We are very like that pearl, and Jesus, if you will pardon the comparison, is the oyster. When He comes to find us, we are still irritating grains of sand, and for years after, we may still be recognizable as such. He is, however, slowly wrapping us in layer after layer of His own righteousness. With each layer, the rough edges of our character are being smoothed, the crevices filled and the corners rounded. With each layer, the dark grain of our sinfulness is less and less visible. The old man is being encased in the sheets of righteousness. He is still there at the core, just as the grain of sand remains at the core of the pearl. But, his ability to poison us and spread his sin wider has been eliminated. He has been cordoned off from the body, contained so that he can no longer do us harm. When the Harvester looks down from heaven, that Merchant in search of precious souls, He sees no sign of that old man, however much we may remember him. He sees only that righteous wrapping, which has transformed us into a pearl of great value. He sees something that is worth giving everything He has to obtain, and He is determined that we pearls shall be His.
Lord, thank You for this new perspective! That You look upon me not as an irritant but as a rare jewel is simply amazing. Yes, You are the One who will leave the many secured sheep to go find the one who has wandered. You are the One who considers the end product of Your own efforts in our lives from the very start. Yet, this is such a picture of just how much You care for us. It helps me to understand what empowered You to face the cross that defined Your life and rescued mine. That You should value me so! Oh, Lord, let me look at those You value as much as me and see that same great value. Let me look at those You have not yet purchased as pearls for Your consideration, and give me the desire and the urge to make them presents to You. Let me see these pearls with Your eyes, and not the eyes of an oyster.
With that, let me return to the other picture we have in this parable, the picture of heaven’s worth. Heaven is nothing to be bought and sold, of course. We do not barter for the things of God. But, the value of citizenship in God’s heaven is so transcendent that no price could be too great to obtain it. There is nothing in all this world that can compare to what God offers us, and yet He offers it without cost. It is nothing that money can buy, so we can speak of it as being without cost. It is given as a gift, so there is no demand for repayment. Yet, in the end it will cost us everything we are – at least everything we have been.
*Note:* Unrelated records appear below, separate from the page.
theorem stopTurbine_only (s : State) : Only [.turbine, .drives] s (stopTurbine s) :=
  ((restDrives_only s).mono (by decide)).trans (passTurbine_only _ _)

theorem breakerChanged_only (b : Bool) (s : State) : Only [.turbine, .drives] s (breakerChanged b s) := by
  unfold breakerChanged
  split
  · exact passTurbine_only _ s
  · exact passTurbine_only _ s
  · exact rejectLoad_only s
  · exact stopTurbine_only s
  · exact Only.refl _ s

theorem estopTurbine_only (s : State) : Only [.turbine, .drives, .constraints] s (estopTurbine s) :=
  Only.ite (tripTurbine_only _ _ s) (Only.refl _ s)

theorem speedLost_only (s : State) : Only [.turbine, .drives, .constraints] s (speedLost s) := by
  unfold speedLost
  dsimp only
  repeat' split
  all_goals first | exact tripTurbine_only _ _ s | exact Only.refl _ s

theorem atSpeedPoint_only (f : Point → Point) (s : State) : Only [.points] s (atSpeedPoint f s) := by
  unfold atSpeedPoint
  split
  · exact s.modPoint_only _ f
  · exact Only.refl _ s

theorem speedComputed_only (v : Int) (s : State) :
    Only [.points, .turbine, .drives, .constraints] s (speedComputed v s) := by
  unfold speedComputed
  dsimp only
  have h := (atSpeedPoint_only (Point.goodRead v false) s).mono (qs := [.points, .turbine, .drives, .constraints]) (by decide)
  have k : Only [.points, .turbine, .drives, .constraints] s
      (if (atSpeedPoint (Point.goodRead v false) s).turbine.state.energised = true then
        (atSpeedPoint (Point.goodRead v false) s).modTurbine (fun t => { t with speedAcquired := true })
       else atSpeedPoint (Point.goodRead v false) s) := Only.ite (h.seq (State.modTurbine_only _ _)) h
  exact Only.ite (k.seq (tripOrLater_only _ _ _)) k

theorem toothEdge_only (o : TimeBase) (s : State) :
    Only [.speedUnit, .points, .turbine, .drives, .constraints] s (toothEdge o s) := by
  unfold toothEdge
  have h := (s.modSpeed_only (SpeedUnit.edge (s.speedUnit.timeBase + o))).mono
    (qs := [.speedUnit, .points, .turbine, .drives, .constraints]) (by decide)
  dsimp only
  split
  · split
    · exact h.seq (speedComputed_only _ _)
    · exact h
  · exact h

theorem lossTimerExpiry_only (s : State) :
    Only [.speedUnit, .points, .turbine, .drives, .constraints] s (lossTimerExpiry s) := by
  unfold lossTimerExpiry
  split
  · exact Only.refl _ s
  · exact ((s.modSpeed_only _).seq (rs := [.speedUnit, .points, .turbine, .drives, .constraints])
      (atSpeedPoint_only _ _)).seq (speedLost_only _)

theorem rollTimerExpiry_only (s : State) : Only [.turbine, .drives, .constraints] s (rollTimerExpiry s) := by
  unfold rollTimerExpiry
  split
  · exact Only.refl _ s
  · have h := (s.modTurbine_only (fun t => { t with rollTimer := none })).mono
      (qs := [.turbine, .drives, .constraints]) (by decide)
    exact Only.ite (h.trans (tripTurbine_only _ _ _)) h
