-- ==== Sys2Proof/Tests/Slice0.lean ====
section
/-! SUPPORT. Tests: the checks of well-formedness, the worked examples of spec/, and for every statement of the obligations with
hypotheses a state and operands that meet them (`witness_<statement>`). Expected results come from spec/. -/

namespace Sys2Proof.Tests

open Sys2Proof Sys2Proof.Machine

set_option maxRecDepth 20000
-- One after the other: see Laws/Frames.lean.
set_option Elab.async false

/-! ### States of the tests -/

/-- A part that runs, everything else as a POWER reset leaves it. -/
def base : State := { State.reset with initialising := false, powerApplied := false }

/-- The same part with its live set formed. -/
def settledBase : State := { base with conditions := { base.conditions with live := liveNow base } }

/-- The state after a command, and nothing where it stops. -/
def after (c : Instr) (s : State) : Option State :=
  match step (s.withFront c) with
  | .next t => some t
  | _ => none

def aPoint : PointFields := ⟨17, 1, 1, 0, 4000, 20000, 0, 60000, 100, 50, 3, 10⟩
def aLine : LineFields := ⟨0, 1, 0, 10, 100, 0⟩
def anEntry : EntryFields := ⟨16, 0, some 1, some 17, 0, 1, 0⟩
def aDiscrete : DiscreteFields := ⟨23, 1, 0, 0, 1, 2, 10, 50⟩
def aWell : WellFields := ⟨7, 1, some 1, some 2, none, 3000, 9000, 400, 8000, 18000, 1500, 300, 500, 60, 15000, 800, 500, 10, 10,
  60, 4, 3, 1, 10, 1⟩
def aTurbine : TurbineFields := ⟨some 3, some 4, some 5, some 6, 60, 3270, 200, 3000, 15, 20, 100, 600, 2000, 20000, 500, 18000,
  8000, 6000, 10, 5000, 8000, 5, 100, 10, 6000, 1000, 100, 500, 100, 500, 100, 10⟩
def aHeating : HeatingFields := ⟨some 1, some 2, some 3, some 4, some 5, some 6, some 7, 7000, 9800, 300, 120, 2000, 500, 1000,
  200⟩
def aSite : SiteFields := ⟨0, 1, some 6, 0, 0, 520, none, 1100, 1, 0, 300, 500, 400, 12000, some 0, 100, 200, 5000, 1000, 600,
  100000, 0, 0, 0⟩

/-! ### Well-formedness: each check refuses an ill-formed term -/

theorem test_wf_accepts : (Instr.configurePoint 1 aPoint).wf ∧ (Instr.configureLine 1 aLine).wf ∧
    (Instr.editEntry 1 0 0 anEntry).wf ∧ (Instr.configureDiscrete 1 aDiscrete).wf ∧ (Instr.configureWell 1 aWell).wf ∧
    (Instr.configureTurbine 1 aTurbine).wf ∧ (Instr.configureHeating 1 aHeating).wf ∧ (Instr.configureSite 1 aSite).wf ∧
    (Instr.unknownKind 1 0x2C []).wf ∧ Instr.startUp.wf ∧ (Instr.setClock 1 4294967295).wf := by decide
theorem test_wf_nat1 : Fits.nat 1 255 = true ∧ Fits.nat 1 256 = false := by decide
theorem test_wf_nat2 : Fits.nat 2 65535 = true ∧ Fits.nat 2 65536 = false := by decide
theorem test_wf_int2 : Fits.int 2 32767 = true ∧ Fits.int 2 32768 = false ∧ Fits.int 2 (-32768) = true ∧
    Fits.int 2 (-32769) = false := by decide
theorem test_wf_class : Fits.cls 8388607 = true ∧ Fits.cls 8388608 = false ∧ Fits.cls (-8388608) = true ∧
    Fits.cls (-8388609) = false := by decide
theorem test_wf_opt : Fits.opt none = true ∧ Fits.opt (some 255) = true ∧ Fits.opt (some 256) = false := by decide
theorem test_wf_point : ({ aPoint with staleLimit := 65536 } : PointFields).wf = false ∧
    ({ aPoint with engHi := 2147483648 } : PointFields).wf = false := by decide
theorem test_wf_line : ({ aLine with passInterval := 65536 } : LineFields).wf = false := by decide
theorem test_wf_entry : ({ anEntry with item := some 256 } : EntryFields).wf = false ∧
    ({ anEntry with every := 256 } : EntryFields).wf = false := by decide
theorem test_wf_discrete : ({ aDiscrete with debounce := 256 } : DiscreteFields).wf = false := by decide
theorem test_wf_well : ({ aWell with minSpeed := 8388608 } : WellFields).wf = false ∧
    ({ aWell with autoRestart := 256 } : WellFields).wf = false := by decide
theorem test_wf_turbine : ({ aTurbine with teeth := 256 } : TurbineFields).wf = false ∧
    ({ aTurbine with headerKi := 65536 } : TurbineFields).wf = false := by decide
theorem test_wf_heating : ({ aHeating with supplyPoint := some 256 } : HeatingFields).wf = false ∧
    ({ aHeating with floorKi := 65536 } : HeatingFields).wf = false := by decide
theorem test_wf_site : ({ aSite with slope := 32768 } : SiteFields).wf = false ∧
    ({ aSite with serviceDose := 4294967296 } : SiteFields).wf = false := by decide
theorem test_wf_view : (SiteView.ring 256 1).wf = false ∧ (SiteView.ring 255 1).wf = true := by decide
theorem test_wf_clock : (Instr.setClock 1 4294967296).wf = false := by decide
theorem test_wf_curve : (Instr.setCurve 1 [(8388608, 0)]).wf = false ∧ (Instr.setCurve 1 [(0, 1)]).wf = true := by decide
theorem test_wf_unknown : (Instr.unknownKind 1 0x2B []).wf = false ∧ (Instr.unknownKind 1 0x40 []).wf = false ∧
    (Instr.unknownKind 1 0x3F (List.replicate 241 0)).wf = false := by decide
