-- ==== Sys2Proof/Syntax.lean ====
section
/-! DEFINITION. The commands of the TZ3208 as a block: one constructor of `Instr` for each row of the operation
table, with the operands the row's rule speaks of. What reaches the device from outside (the bits on a host's bus, the
bytes a flash returns, the frames of a neighbour, the levels of the board's lines) stands in the operands; everything
the device holds itself stands in the state. -/

namespace Sys2Proof

/-- The ten masters of the management address space: the four cores and the six external masters, which are MS0, MS1
and I3C0-I3C3 in that order (R68). -/
inductive Master where
  | core (c : Core)
  | ext (x : Fin 6)
deriving DecidableEq, Repr

/-- The four billet classes of Table 1.3, in dependency order (R26). -/
inductive BilletClass where
  | hs | ver | fill | bg
deriving DecidableEq, Repr

/-- The arbiters of R215: a tier 1-3 of the hash bank, the AES engines, the key-vault unit, a flash-side port, the
own store. -/
inductive Arbiter where
  | hash (tier : Fin 3)
  | aes
  | vault
  | port (p : Ch)
  | ownStore
deriving DecidableEq, Repr

/-- A host transaction as its port sees it from the fall to the rise of H_CS_N (R16, R37, R52-R54). -/
structure HostTxn where
  /-- The opcode byte sampled by the decode edge. -/
  op : Byte
  /-- The second command byte of an 8D command (R35, R37). -/
  ext : Byte
  /-- The address bits sampled; a 3-byte address uses the low 24. -/
  addr : Word
  /-- The time from e0 to the last command or address edge, in ns at the resolution of 1 ns (R54). -/
  cmdNs : Nat
  /-- Whole data units clocked before H_CS_N rose. -/
  units : Nat
  /-- H_CS_N rose on a unit boundary with no further edge (Table 2.7). -/
  whole : Bool
  /-- The bytes the host drove in the data phase. -/
  data : List Byte
  /-- The bytes the flash drives back if the relay carries the read (R46). -/
  relay : List Byte
  /-- The data unit at which a parity error is found in the frame being served, if one is (R147). -/
  parity : Option Nat
  /-- The parity error is in the frame's tag and not in its data (R147). -/
  tagParity : Bool
  /-- Status reads of the channel's committed write that end during the transaction, each with the data unit before which it
  ends and the status it returns (R91, R503). -/
  polls : List (Nat × Byte) := []
deriving DecidableEq, Repr

/-- The reset straps and OTP-independent levels sampled at the release of a device reset. -/
structure Straps where
  /-- The pair strap: which unit of a redundant pair this is. -/
  pairStrap : Bool
  /-- The levels detected on the I/O banks, one bit a bank: 0 1.8 V, 1 3.3 V. -/
  bankLvl : BitVec 15
  /-- OS_MODE is bit 0 (R397, R481). -/
  word : BitVec 8
  /-- The entropy source passes its start-up test at this reset. -/
  entropyOk : Bool
deriving DecidableEq, Repr

/-- The three failures the clock monitor acts on (R293). -/
inductive ClockFault where
  | coreClock | refclk | pllLock
deriving DecidableEq, Repr

/-- A portal frame of Table 2.10, as its target received it. -/
structure PortalFrame where
  /-- Byte address of the first word. -/
  addr : BitVec 24
  /-- COUNT, in words. -/
  count : Nat
  /-- The words of a write burst. -/
  words : List Word
deriving DecidableEq, Repr

/-- How an SMBus transaction ended (R290). -/
inductive SmbResult where
  | ok (data : BitVec 16)
  | noAck
  | timeout
  | pec
deriving DecidableEq, Repr

/-- A unit whose power domain is gated after 10 us idle (Table 9.8). -/
inductive IdleUnit where
  | hash (e : Fin 12)
  | aes (e : Fin 2)
  | lms
  | core (c : Core)
deriving DecidableEq, Repr

/-- A serial link: 0-3 are the flues, 4 is the pair link (R369, R439). -/
abbrev Link := Fin 5

/-- A frame of a flue or of the pair link, as Table 13.1 lays it out; LEN is the length of the payload (R372). -/
structure FabFrame where
  typ : Byte
  flags : Byte
  lseq : Byte
  hops : Byte
  dst : Byte
  src : Byte
  pseq : BitVec 16
  eseq : BitVec 16
  arg : Word
  payload : List Byte
deriving DecidableEq, Repr

/-- Why a received frame is not taken: an error on the link, or a frame that breaks Table 13.2 (R371, R374). -/
inductive BadFrame where
  | crc
  | malformed
deriving DecidableEq, Repr

/-- Content of a pair HELLO (Table 15.6). -/
structure PairHello where
  serial : BitVec 64
  /-- The PAIR_ORD strap of the sender. -/
  ord : Bool
  /-- 0 none, 1 burning, 2 banked. -/
  role : BitVec 2
  /-- 0 ALONE, 1 SYNCING, 2 IN_STEP. -/
  step : BitVec 2
  digest : Digest
deriving DecidableEq, Repr

/-- A verdict block of the partner (R446): `perBind` for a binding's ember verdicts, else a channel's grate verdicts. -/
structure VerdictBlock where
  perBind : Bool
  idx : BitVec 8
  no : Nat
  crc : Word
deriving DecidableEq, Repr

/-- Where H_CS_N rose in a truncated transaction (Table 2.8): before the decode edge, in the address phase, or in the mode or wait
phase, when every command and address edge has been sampled. -/
inductive TruncAt where
  | beforeDecode | address | wait
deriving DecidableEq, Repr

/-- An own-clock access of the burning unit as the banked unit samples it on the flash-side lines (R135, R223): the chip
select, the flash byte address, and whether it is a status read. -/
structure PortSample where
  cs : Bool
  addr : Nat
  status : Bool
deriving DecidableEq, Repr

/-- A grant of a flash-side port: the port, and on the banked unit the access it samples there, if any (R217, R223). -/
structure PortGrant where
  port : Ch
  seen : Option PortSample
deriving DecidableEq, Repr

/-- Content of a NOTICE (Table 15.6). -/
inductive PairNotice where
  /-- A PMB step became DONE, or FAILED (R287). -/
  | pmbStep (i : Fin 128) (done : Bool)
  /-- Quota, prefetch depth and divider of a channel, with the number of the pass that changed them (R173). -/
  | adapt (pass : Nat) (c : Ch) (quota depth div : Nat)
  /-- The PSEQ of a frame towards a node, with the CRC-32 that tells the frame (R448). -/
  | pseq (node : Fin 32) (q : BitVec 16) (crc : Word)
deriving DecidableEq, Repr

/-- A STATE record of the burning unit (R443). -/
inductive PairState where
  | step (i : Fin 128) (done : Bool)
  | bankMap (c : Ch) (set : Fin 15) (activeB goldSel : Bool)
  | subst (c : Ch) (mask : BitVec 64)
  | esc (c : Ch) (held : Bool) (count : Nat)
  | clkHold (mask : BitVec 32)
  | clinker (bind : BitVec 8) (bank : Fin 3) (man : Bool) (idx : Nat)
  | quota (c : Ch) (frames : Nat)
  | instance_ (n : Inst) (active : Bool)
  | queue (n : Inst) (outbound : Bool) (msgs : List (List Word))
  | bulk (n : Inst) (dev : Bool) (ofs : Nat) (bytes : List Byte)
  | lock (k : Fin 16) (owner : Option Inst)
  | seqNo (n : Inst) (outbound : Bool) (sender : BitVec 8) (next : BitVec 8)
  | pseq (node : Fin 32) (q : BitVec 16)
deriving DecidableEq, Repr

/-- Content of a DIAG (Table 15.6): the partner's PR_DIAG and clean time. -/
structure PairDiag where
  diag : BitVec 6
  clean : BitVec 8
deriving DecidableEq, Repr

/-- An access over the TAP's debug transport: a read or write of a debug-module register (R334). -/
inductive DebugOp where
  | dmiRead (a : BitVec 7)
  | dmiWrite (a : BitVec 7) (v : Word)
deriving DecidableEq, Repr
Whatever we may have gained in this life we will lose our taste for it, because we have seen something so much better and we know it is now ours. That’s the sense of Paul’s magnificent statement to the Philippians. Whatever I have gained, I now count as loss for the sake of Christ. Compared to the value of having the Christ as my Lord, to being a citizen of heaven, every other thing I might have in this life is worthless. It is rubbish to me, and I will gladly lose them all if by losing them I gain Christ (Php 3:7-8). There is the merchant who has found his pearl. There is the day trader who has found an IPO in the offing. There is so much to be gained by this opportunity that those who find it will gladly sell everything, drop everything to lay hold of it. Having laid hold of it, they will never have cause for regret, for they have bought their own transformation from sandy irritant to righteous pearl. The One they found to be of such surpassing worth looks upon them as being of surpassing great worth to Himself, and He takes each pearl that comes to Him and sets them in His own royal robes, to be clear symbols of His own great glory.
This is what I have found. This is what I have become. I, who spent so much of my youth being an irritant to whomever I could, am made a pearl, a thing of rare beauty to those with eyes to see it. Be sure I still have my irritating ways about me, for the wrappings have not yet been completed. Yet, I know the process is begun and I know the process will continue, for He who began this good work is faithful to complete it. Yes, and I know Who has purchased that finished work. He is a great investor in pearl futures, and He has already prepared a place for me, the perfect setting upon His robes of royalty, where I may shine with His own glory. What better future could a grain of sand ask for?